**Required work**
The entries are to be returned exactly as written.

[Excerpts from a dataset]
/-! ## Vector work outside a body -/

/-- What joins the queue does not depend on what the executing context becomes. -/
theorem VecQueued.modMe {u s : State} {w : VecWork} (h : VecQueued u s w) (hc : s.cur = u.cur) (f : Ctx → Ctx) :
    VecQueued u (s.modMe f) w where
  queued := (State.core_queue_modMe s f s.cur.core).trans h.queued
  contexts i hi := (State.ctx_modMe_other s f (by rw [hc]; exact hi)).trans (h.contexts i hi)
  memory pa := h.memory pa

/-- Putting vector work into the queue, in a state that has changed only the executing context. -/
theorem vecQueued_enqueue {u s : State} (w : VecWork) (hc : s.cur = u.cur) (hx : ∀ i, i ≠ u.cur → s.ctx i = u.ctx i)
    (hq : s.myCore.queue = u.myCore.queue) (hm : ∀ pa, s.homeByte pa = u.homeByte pa) : VecQueued u (s.enqueue (.vector w)) w where
  queued := by
    rw [← hq, ← hc]
    simp only [State.enqueue, State.myCore, State.modCore_cur, State.core_modCore_same]
  contexts i hi := by
    rw [← hx i hi]
    simp only [State.enqueue, State.ctx, State.core_modCore]
    split
    · rename_i h; rw [h]; rfl
    · rfl
  memory := hm

/-- A vector register written by a committed vector instruction that is in no body. -/
theorem setV_enqueued (u : State) (d : Nat) (data : BitVec 2048) (w : VecWork) :
    let t := ((u.setV d data none).enqueue (.vector w)).advance
    t.me.vpair d = (data, u.vside d) ∧ (∀ n, n ≠ d → t.me.vpair n = u.me.vpair n) ∧
      t.me = { u.me with v := t.me.v, pc := u.pc + u.len } ∧ VecQueued u t w := by
  intro t
  obtain ⟨hme, hcur, hmods, hctx, hqueue, hmem⟩ := setV_frame u d data none
  have hlen : (u.setV d data none).len = u.len := by rw [State.len, State.len, hmods]
  have ht : t.me = { u.me with v := smSet u.me.v d (.resident data (u.vside d)), pc := u.pc + u.len } := by
    rw [← hlen]
    show ((State.enqueue _ _).modMe _).me = _
    rw [State.me_modMe, State.me_enqueue, hme]
    rfl
  refine ⟨?_, fun n hn => ?_, ?_, (vecQueued_enqueue w hcur hctx hqueue hmem).modMe hcur _⟩
  · rw [ht, Ctx.vpair, Ctx.vstate, smGet_smSet_same]
  · rw [ht]
    simp only [Ctx.vpair, Ctx.vstate, smGet_smSet_other _ hn]
  · rw [ht]

section
variable {s u : State} {d p : Nat} {c : Bool} (hq : s.queueRoom = true)
include hq

/-! ## `vdup` (R138) -/

theorem broadcast_ok (w v : Nat) (hv : s.vAccess [d] [d] = .ok u) :
    ∃ t data, s.broadcast d p c w v = .next t ∧ t.me.vpair d = (data, u.vside d) ∧
      (∀ n, n ≠ d → t.me.vpair n = u.me.vpair n) ∧ t.me = { u.me with v := t.me.v, pc := u.pc + u.len } ∧
      VecQueued u t ⟨0, true, [d, 32 + p], [d]⟩ ∧
      ∀ i, i < 256 / w → vElem (8 * w) data i
        = if u.active p c (w * i) then v % 2 ^ (8 * w) else vElem (8 * w) (u.vdata d) i := by
  have hn : 2048 / (8 * w) = 256 / w := Nat.mul_div_mul_left 256 w (Nat.zero_lt_succ 7)
  have hcopies : List.replicate (256 / w) (v % 2 ^ (8 * w)) = (List.range (256 / w)).map fun _ => v % 2 ^ (8 * w) := by
    rw [List.map_const', List.length_range]
  have hfill : 8 * w * (256 / w) ≤ 2048 := by
    have := Nat.mul_div_le 256 w
    rw [Nat.mul_assoc]
    omega
  simp only [State.broadcast, State.vecWork, bind, Except.bind, needRoom_ok hq, hv, vElems_eq, hn, hcopies, mapLanes_vectors]
  obtain ⟨hd, hothers, hctx, hqueue⟩ := setV_enqueued u d _ ⟨0, true, [d, 32 + p], [d]⟩
  refine ⟨_, _, rfl, hd, hothers, hctx, hqueue, fun i hi => ?_⟩
  rw [vElem_vJoin_range _ _ _ i hi hfill]
  split
  · exact Nat.mod_mod _ _
  · exact Nat.mod_eq_of_lt (vElem_lt _ _ _)

/-! ## `vrep` (R139) -/

/-- A COUNT of 0 skips the body (R139). -/
theorem vrep_skips {b : Nat} (h : bits (s.x b) 0 6 = 0) : exec (.vrep b) s = .next ((s.enqueue (.vector ⟨0, true, [], []⟩)).modMe
    fun x => { x with pc := s.pc + BitVec.ofNat 64 (8 + 4 * bits (s.x b) 8 4) }) := by
  have hpc : (s.enqueue (.vector ⟨0, true, [], []⟩)).pc = s.pc := congrArg Ctx.pc (State.me_enqueue s _)
  have hlen : 4 + 4 * (bits (s.x b) 8 4 + 1) = 8 + 4 * bits (s.x b) 8 4 := by omega
  show execVrep b s = _
  simp only [execVrep, needRoom_ok hq, bind, Except.bind, if_pos h, finish, hlen, hpc]
  rfl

**Response below**
/-! ## Vector work outside a body -/

/-- What joins the queue does not depend on what the executing context becomes. -/
theorem VecQueued.modMe {u s : State} {w : VecWork} (h : VecQueued u s w) (hc : s.cur = u.cur) (f : Ctx → Ctx) :
    VecQueued u (s.modMe f) w where
  queued := (State.core_queue_modMe s f s.cur.core).trans h.queued
  contexts i hi := (State.ctx_modMe_other s f (by rw [hc]; exact hi)).trans (h.contexts i hi)
  memory pa := h.memory pa

/-- Putting vector work into the queue, in a state that has changed only the executing context. -/
theorem vecQueued_enqueue {u s : State} (w : VecWork) (hc : s.cur = u.cur) (hx : ∀ i, i ≠ u.cur → s.ctx i = u.ctx i)
    (hq : s.myCore.queue = u.myCore.queue) (hm : ∀ pa, s.homeByte pa = u.homeByte pa) : VecQueued u (s.enqueue (.vector w)) w where
  queued := by
    rw [← hq, ← hc]
    simp only [State.enqueue, State.myCore, State.modCore_cur, State.core_modCore_same]
  contexts i hi := by
    rw [← hx i hi]
    simp only [State.enqueue, State.ctx, State.core_modCore]
    split
    · rename_i h; rw [h]; rfl
    · rfl
  memory := hm

/-- A vector register written by a committed vector instruction that is in no body. -/
theorem setV_enqueued (u : State) (d : Nat) (data : BitVec 2048) (w : VecWork) :
    let t := ((u.setV d data none).enqueue (.vector w)).advance
    t.me.vpair d = (data, u.vside d) ∧ (∀ n, n ≠ d → t.me.vpair n = u.me.vpair n) ∧
      t.me = { u.me with v := t.me.v, pc := u.pc + u.len } ∧ VecQueued u t w := by
  intro t
  obtain ⟨hme, hcur, hmods, hctx, hqueue, hmem⟩ := setV_frame u d data none
  have hlen : (u.setV d data none).len = u.len := by rw [State.len, State.len, hmods]
  have ht : t.me = { u.me with v := smSet u.me.v d (.resident data (u.vside d)), pc := u.pc + u.len } := by
    rw [← hlen]
    show ((State.enqueue _ _).modMe _).me = _
    rw [State.me_modMe, State.me_enqueue, hme]
    rfl
  refine ⟨?_, fun n hn => ?_, ?_, (vecQueued_enqueue w hcur hctx hqueue hmem).modMe hcur _⟩
  · rw [ht, Ctx.vpair, Ctx.vstate, smGet_smSet_same]
  · rw [ht]
    simp only [Ctx.vpair, Ctx.vstate, smGet_smSet_other _ hn]
  · rw [ht]

section
variable {s u : State} {d p : Nat} {c : Bool} (hq : s.queueRoom = true)
include hq

/-! ## `vdup` (R138) -/

theorem broadcast_ok (w v : Nat) (hv : s.vAccess [d] [d] = .ok u) :
    ∃ t data, s.broadcast d p c w v = .next t ∧ t.me.vpair d = (data, u.vside d) ∧
      (∀ n, n ≠ d → t.me.vpair n = u.me.vpair n) ∧ t.me = { u.me with v := t.me.v, pc := u.pc + u.len } ∧
      VecQueued u t ⟨0, true, [d, 32 + p], [d]⟩ ∧
      ∀ i, i < 256 / w → vElem (8 * w) data i
        = if u.active p c (w * i) then v % 2 ^ (8 * w) else vElem (8 * w) (u.vdata d) i := by
  have hn : 2048 / (8 * w) = 256 / w := Nat.mul_div_mul_left 256 w (Nat.zero_lt_succ 7)
  have hcopies : List.replicate (256 / w) (v % 2 ^ (8 * w)) = (List.range (256 / w)).map fun _ => v % 2 ^ (8 * w) := by
    rw [List.map_const', List.length_range]
  have hfill : 8 * w * (256 / w) ≤ 2048 := by
    have := Nat.mul_div_le 256 w
    rw [Nat.mul_assoc]
    omega
  simp only [State.broadcast, State.vecWork, bind, Except.bind, needRoom_ok hq, hv, vElems_eq, hn, hcopies, mapLanes_vectors]
  obtain ⟨hd, hothers, hctx, hqueue⟩ := setV_enqueued u d _ ⟨0, true, [d, 32 + p], [d]⟩
  refine ⟨_, _, rfl, hd, hothers, hctx, hqueue, fun i hi => ?_⟩
  rw [vElem_vJoin_range _ _ _ i hi hfill]
  split
  · exact Nat.mod_mod _ _
  · exact Nat.mod_eq_of_lt (vElem_lt _ _ _)

/-! ## `vrep` (R139) -/

/-- A COUNT of 0 skips the body (R139). -/
theorem vrep_skips {b : Nat} (h : bits (s.x b) 0 6 = 0) : exec (.vrep b) s = .next ((s.enqueue (.vector ⟨0, true, [], []⟩)).modMe
    fun x => { x with pc := s.pc + BitVec.ofNat 64 (8 + 4 * bits (s.x b) 8 4) }) := by
  have hpc : (s.enqueue (.vector ⟨0, true, [], []⟩)).pc = s.pc := congrArg Ctx.pc (State.me_enqueue s _)
  have hlen : 4 + 4 * (bits (s.x b) 8 4 + 1) = 8 + 4 * bits (s.x b) 8 4 := by omega
  show execVrep b s = _
  simp only [execVrep, needRoom_ok hq, bind, Except.bind, if_pos h, finish, hlen, hpc]
  rfl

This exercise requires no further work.